UK opens door to PPPs for £30bn HSR network

The government unveiled plans earlier today to build a 335-mile, £30bn high-speed rail network across the UK, dubbed the ‘fourth transport revolution’. Importantly, the door has been opened for the private sector to play a part in funding it.

Transport secretary Andrew Adonis unveiled what he called “the fourth transport revolution” earlier today – a 335-mile, £30 billion (€33 billion; $45 billion) high-speed rail (HSR) network across the UK.

Source: Department of Transport

The Department of Transport said in a statement the £30 billion bill to build the HSR network would be spread over a period of 20 years and that the government should be able to accommodate a construction rate of £2 billion a year starting in 2017. The public body said it is now studying how to fund it.

But Lord Adonis revealed more information on how the HSR network could be paid for in an opinion article in the Times: “These [options] could include third-party contributions and Public Private Partnerships, as was done so successfully with Crossrail and the Channel Tunnel Rail Link,” opening the door for the private sector to have a role in funding the HSR project.

The initial core of the HSR should link London to Birmingham, Manchester, the East Midlands, Sheffield and Leeds across a Y-shaped network of some 335 miles.
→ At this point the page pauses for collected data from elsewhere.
-- ==== Sys2Proof/Machine/Ether.lean ====
section
/-! DEFINITION. The Ethernet ports: links, ingress checks, filters, elimination, gates, MKA, gPTP, and the answers to ARP, Neighbor Discovery, ICMP and group queries (11 R344 to R366; 02 R52, R53; 10 R324). -/

namespace Sys2Proof.Machine

open Sys2Proof

/-! Lock state and holdover. -/

/-- tick.lock_state set; a change is reported in the result stream and as a notification (02 R52). -/
def setLock (s : State) (new : Nat) : State :=
  let old := s.ctrl.lock
  if old = new then s
  else
    let s := { s with ctrl := { s.ctrl with lock := new }, eth := { s.eth with neverLocked := s.eth.neverLocked && new ≠ 2 } }
    notify (tickEvent s 1 old new) Config.lockCode.toNat 5 (s.ctrl.tick % 2 ^ 32) (leBytes 1 old ++ leBytes 1 new)

/-- The tick follows edges of TICK_IN or TICK frames (02 R47). -/
def followsEdges (s : State) : Bool := cfgNat s oTickSource = 2 || cfgNat s oTickSource = 3

/-- Tile cycles between two boundaries of a source that sends edges or frames: as last measured, else nominal (02 R50, R53). -/
def edgePeriod (s : State) : Nat := if s.ctrl.edgePeriod = 0 then max 1 (pNom (periodN s) (periodD s)) else s.ctrl.edgePeriod

/-- Phase error of the last boundary in ns: against t(k) with source 1, against the last edge or the master's last boundary with sources 2 and 3 (02 R48, R50, R54; 13 R435). -/
def phaseError (s : State) : Int :=
  if cfgNat s oTickSource = 1 then (s.ctrl.time : Int) - (tickTime s s.ctrl.tick : Int)
  else match followsEdges s, s.ctrl.edgeAt with
    | true, some e =>
      let p : Int := edgePeriod s
      let d := ((s.ctrl.boundary : Int) - (e : Int)) % p
      2 * (if 2 * d ≤ p then d else d - p)
    | _, _ => 0

/-- Distance in ns of the present cycle from the expected time of an edge, whole periods after the last one (02 R50). -/
def edgeError (s : State) (e : Nat) : Nat :=
  let p := edgePeriod s
  let d := (s.cycle - e) % p
  2 * (if e + p / 2 ≤ s.cycle then min d (p - d) else p)

/-- An edge accepted, or a TICK frame: the source had a boundary in tile cycle c, which gives its place, its rate where it is one period after the one before, and the phase error of the part's last boundary (02 R50, R53, R54). -/
def sourceEdge (s : State) (c : Nat) : State :=
  let p := edgePeriod s
  let s := { s with ctrl := { s.ctrl with
    edgeAt := some c
    edgesMissed := 0
    edgePeriod := match s.ctrl.edgeAt with
      | some e => if 2 * (c - e) < 3 * p && p < 2 * (c - e) then c - e else s.ctrl.edgePeriod
      | none => s.ctrl.edgePeriod } }
  { s with ctrl := { s.ctrl with edgeErrs := ((phaseError s).natAbs :: s.ctrl.edgeErrs).take 16 } }

/-- The largest |offset| over the last 16 sync intervals, or |phase error| over the last 16 edges or TICK frames, plus 16 ns (02 R53; 11 R366). -/
def eLock (s : State) : Nat := (if followsEdges s then s.ctrl.edgeErrs else s.eth.offsets).foldl max 0 + 16

/-- The estimated error in ns of the current boundary, from the last good sync, edge or TICK frame on (02 R53; 11 R366), 2^63 − 1 while the part has never locked (16 R531). -/
def holdoverError (s : State) : Nat :=
  if s.eth.neverLocked then 2 ^ 63 - 1
  else if s.eth.ptpState ≠ 2 && s.ctrl.lock ≠ 3 then 0
  else
    let t := 2 * (s.ctrl.boundary - (if followsEdges s then s.ctrl.edgeAt.getD 0 else s.eth.lastSync))
    let uf := cfgNat s oPtpFreqUncertainty
    let ua := cfgNat s oPtpAging
    min (2 ^ 63 - 1) (eLock s + (uf * t * (2 * 86400 * 10 ^ 9) + ua * t * t) / (2 * 86400 * 10 ^ 18))

/-! Links and preemption. -/

/-- Speed of a mode; mode 4 runs as the PHY reports (11 R344). -/
def modeSpeed (mode phy : Nat) : Nat :=
  if mode = 0 || mode = 1 then 10000 else if mode = 2 then 2500 else if mode = 3 then 1000 else phy

/-- A link goes down: frames that wait on it are lost, MKA starts anew (notes/assumptions/25.md). -/
def linkDown (s : State) (e : Fin 2) : State :=
  modPort s e fun p => { p with link := false, speed := 0, fec := false, preempt := 0, verifies := 0, queue := [], wireX := 0, wireP := 0, peers := [], mka := if cfgOn s (oMacsecEnable e.val) then 1 else 0, asCapable := false, synced := false }

/-- The mode of a port: port.mode, or before the journal is replayed the mode that its BOOT_PORT record gives the boot ROM (11 R344; 16 R501, R530). -/
def portMode (s : State) (e : Fin 2) : Nat :=
  if s.power.phase ≤ 4 || s.power.phase = 9 then s.keep.recs.foldl (fun m r => match r.body with | .bootPort q v => if q = e.val then v else m | _ => m) 0
  else cfgNat s (oPortMode e.val)

/-- A link comes up: the verify procedure starts when preemption is enabled (11 R344, R352). -/
def linkUp (s : State) (e : Fin 2) (phy : Nat) (fec : Bool) : State :=
  modPort s e fun p => { p with
    link := true
    speed := modeSpeed (portMode s e) phy
    fec := fec && portMode s e = 1
    preempt := if cfgOn s (oPortPreemptEnable e.val) then 1 else 0
    verifies := 0
    mka := if cfgOn s (oMacsecEnable e.val) then 1 else 0 }

/-- PORT_LINK_CHANGE: a port's link comes up, unless the port is Off or its reference clock is lost, or goes down (11 R344; 17 R536, R550). -/
def execPortLinkChange (e : Fin 2) (up : Bool) (phy : BitVec 32) (fec : Bool) (s : State) : Host.Outcome State Fault Refusal :=
  if !up then .next (linkDown s e)
  else if domainState s (84 + e.val) ≠ 0 || !s.power.ethRefclk || (ethPort s e).link then .next s
  else .next (linkUp s e phy.toNat fec)

/-- PREEMPT_VERIFY: a verify frame is sent, three at most; 10 ms after the third the procedure has failed (11 R352). -/
def execPreemptVerify (e : Fin 2) (s : State) : Host.Outcome State Fault Refusal :=
  let p := ethPort s e
  if !p.link || p.preempt ≠ 1 then .next s
  else if 3 ≤ p.verifies then .next (modPort s e fun p => { p with preempt := 3 })
  else .next (sendFrame (modPort s e fun p => { p with verifies := p.verifies + 1 }) e { cls := 7, proto := 8 })

/-- PREEMPT_VERIFY_RESPONSE: the partner answers, and preemption is ACTIVE (11 R352). -/
def execPreemptVerifyResponse (e : Fin 2) (s : State) : Host.Outcome State Fault Refusal :=
  if (ethPort s e).link && (ethPort s e).preempt = 1 then .next (modPort s e fun p => { p with preempt := 2 }) else .next s

/-! Gate control lists. -/

/-- The gate list as the objects of a port hold it (11 R349). -/
def gclOf (s : State) (e : Nat) : Gcl :=
  let n := cfgNat s (oGclCount e)
  let b := if n = 0 then [] else cfgBytes s (oGclEntries e)
  { count := n, cycle_ := cfgNat s (oGclCycleTime e), base := cfgNat s (oGclBaseTime e)
    entries := (List.range n).map fun i => (leAt b (8 * i) 1, leAt b (8 * i + 4) 4) }

/-- A list becomes operational (11 R350). -/
def gclSwitch (s : State) (e : Fin 2) (g : Gcl) : State :=
  let s := modPort s e fun p => { p with gcl := g, gclNext := none, gclIdx := 0 }
  modPort s e fun p => { p with gclIdx := gclEntryAt g.entries (gclPhase s e) 0 }

/-- A committed list waits for its first cycle start at or after the boundary; one without entries acts at once (11 R349, R350). -/
def gclCommit (s : State) (e : Fin 2) : State :=
  let g := gclOf s e.val
  if g.count = 0 then gclSwitch s e g
  else
    let late : Int := ((nowNs s : Int) - (g.base : Int)) % (g.cycle_ : Int)
    modPort s e fun p => { p with gclNext := some g, gclNextAt := if late = 0 then nowNs s else nowNs s + g.cycle_ - late.toNat }

/-- GCL_LIST_SWITCH: the committed list becomes operational at its cycle start (11 R350). -/
def execGclListSwitch (e : Fin 2) (s : State) : Host.Outcome State Fault Refusal :=
  match (ethPort s e).gclNext with
  | some g => if (ethPort s e).gclNextAt ≤ nowNs s then .next (gclSwitch s e g) else .next s
  | none => .next s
The network is expected to carry trains at speeds of up to 250 miles per hour, cutting travel times from the West Midlands to London to about half an hour. Leeds, Sheffield and Manchester would be connected to the capital in 75 minutes.

However, this initial core could then grow to include links to other cities including Glasgow and Edinburgh, in Scotland, and Newcastle and Liverpool, in the north of England. London-Birmingham would be the first link to be built at a cost of between £15.8 billion and £17.4 billion. It would run from London’s Euston station to a new hub in Birmingham city centre, stopping at a new Crossrail station nearby Paddington and a new station to be built near Birmingham airport.

Construction for this first stretch would only start in 2017, after the £16 billion Crossrail scheme – a high-frequency, cross-London rail network – is completed. It is estimated that construction of the HSR would cost around £2 billion a year, the same as Crossrail’s annual cost. The government will also investigate if the London-Birmingham connection should include a station at Heathrow airport, at an estimated cost of some £2 billion.

The HSR project, which, in principle, enjoys cross-party consensus, will now be opened to the public for “extensive and detailed” consultation, Lord Adonis told Parliament today.